Access Arrangements allow candidates with special educational needs and disabilities to access assessments and show what they know without changing the demands of the assessment by making ‘reasonable adjustments’. They are designed to put these learners on a level playing field not at an advantage over their peers."
EAAs do not cover learners whose first language is not English; impairments are only considered regarding a learner’s first language. For further information please go to: http://www.jcq.org.uk/examination-system/access-arrangements-and-special-consideration
Thank you for all your help. You have helped me with my confidence and helped me move on instead of feeling glum. You have helped me a lot.
I am very grateful for the Inclusion and Support help that I have been given. It has helped me a lot this year. Whenever I come to the baseroom I always get the help I need, I feel much happier there and it helps me to get all my work done on time. I also want to say a massive thank you to the staff for helping me with everything I struggled with and was afraid of.
I have exam practice and revision. I have also had help with planning and time management. I feel more confident with my English and maths.
The staff helped me organise my coursework and sorted out all my problems to do with deadlines.

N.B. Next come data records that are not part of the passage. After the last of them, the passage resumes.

-- ==== Sys2Proof/Machine/State.lean ====
section
/-!
DEFINITION. The state of the block: everything spec/ gives it, as plain data. Common block and six channels (R18), and the queue of
waiting commands. Registers of the object dictionary live in the object stores, under their keys; what is no object has a field.
-/

namespace Sys2Proof.Machine

/-- No command of this block ends in a fault: every error of the spec is an effect (a status code, a flag, a counter).
The type has the one constructor the interface needs. -/
inductive Fault
  /-- Raised by no meaning. Safe: the block never stops. -/
  | none
deriving DecidableEq, Repr

/-- Why a command was refused. -/
inductive Refusal
  /-- Raised by the dispatch for a command without a meaning yet. Safe: nothing is claimed of the command. -/
  | notModelled (mnemonic : String)
deriving DecidableEq, Repr

/-- Objects by key (`256·index + sub`, a channel's in the SW0 form), each a list of raw elements; keys rise, and an object at its
default is not listed. -/
abbrev Store := List (Nat × List Nat)

/-! ## One unit: the common block or a channel, with its PCIe function -/

/-- One interrupt source (R463). PENDING of a level source is not stored: it is its flag. -/
structure SrcState where
  pend : Bool := false
  enable : Bool := false
  active : Bool := false
  prio : Nat := 0
  vec : Nat := 0
  count : Nat := 0
deriving DecidableEq, Repr

/-- One vector: the outstanding bit and the cause (R466). -/
structure VecState where
  outstanding : Bool := false
  cause : Nat := 0
deriving DecidableEq, Repr

/-- One MSI-X table entry and its PBA bit (R452, R468). -/
structure MsixEntry where
  addr : Nat := 0
  data : Nat := 0
  masked : Bool := true
  pba : Bool := false
deriving DecidableEq, Repr

/-- An access of BAR2 (R452) that waits for its channel to wake (R477). -/
inductive Bar2Access
  | read (off size : Nat)
  | write (off : Nat) (data : List Nat)
deriving DecidableEq, Repr

/-- The PCIe function of a unit (R451, R458-R460), and its control page and latches (R88, R92). -/
structure Function where
  busMaster : Bool := false
  memEnable : Bool := false
  d3hot : Bool := false
  /-- the link is in flit mode (R447) -/
  flit : Bool := false
  flr : Bool := false
  /-- the running FLR holds the channel in reset: FLR_SCOPE as it was when the FLR began (R458) -/
  flrHolds : Bool := false
  /-- the writers are held (R459) -/
  held : Bool := true
  msixEnable : Bool := false
  msixMask : Bool := false
  msix : List (Nat × MsixEntry) := []
  /-- Max Payload Size and Max Read Request Size, as 128 · 2^n bytes, and Completion Timeout Disable (R455) -/
  mps : Nat := 0
  mrrs : Nat := 2
  noTimeout : Bool := false
  /-- Completion Timeout Value (R455); 0 is the default range -/
  cplRange : Nat := 0
  /-- AER status bits logged: uncorrectable, correctable -/
  aerUncorr : Nat := 0
  aerCorr : Nat := 0
  /-- AER masks and severity, and the error reporting enables of Device Control: correctable, non-fatal, fatal, unsupported request (R457); their
  reset values are those of the base specification -/
  aerUncorrMask : Nat := 0x400000
  aerSeverity : Nat := 0x462030
  aerCorrMask : Nat := 0xE000
  errEnable : Nat := 0
  /-- accesses of BAR2 that wait for the channel to wake, oldest first (R477) -/
  waiting : List Bar2Access := []
  lowSelect : Nat := 0
  lowOffset : Nat := 0
  lowMore : Bool := false
  barErr : Nat := 0
  barErrCount : Nat := 0
  /-- the read latch: the slot's key and its 16 bytes -/
  readLatch : Option (Nat × List Nat) := none
  /-- the write latch: the slot's key and its bytes 0-7 -/
  writeLatch : Option (Nat × List Nat) := none
deriving DecidableEq, Repr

I have had support from the staff. They have helped me a lot with my work and help me revise for my exams. I would ask the support staff if I am struggling with anything.
I think support his year at college has helped me a lot at college because I have come a long way since I have been here and gained confidence since being at college.
My support has been great at college, Support Workers have really understood the problems I have had at college and helped me to sort them out so I don’t worry about them and make them get to me or play on my mind.
Dean is really enjoying Maths I've seen a big difference in him. Thank you so much for your help, it's amazing what you've done in just an hour.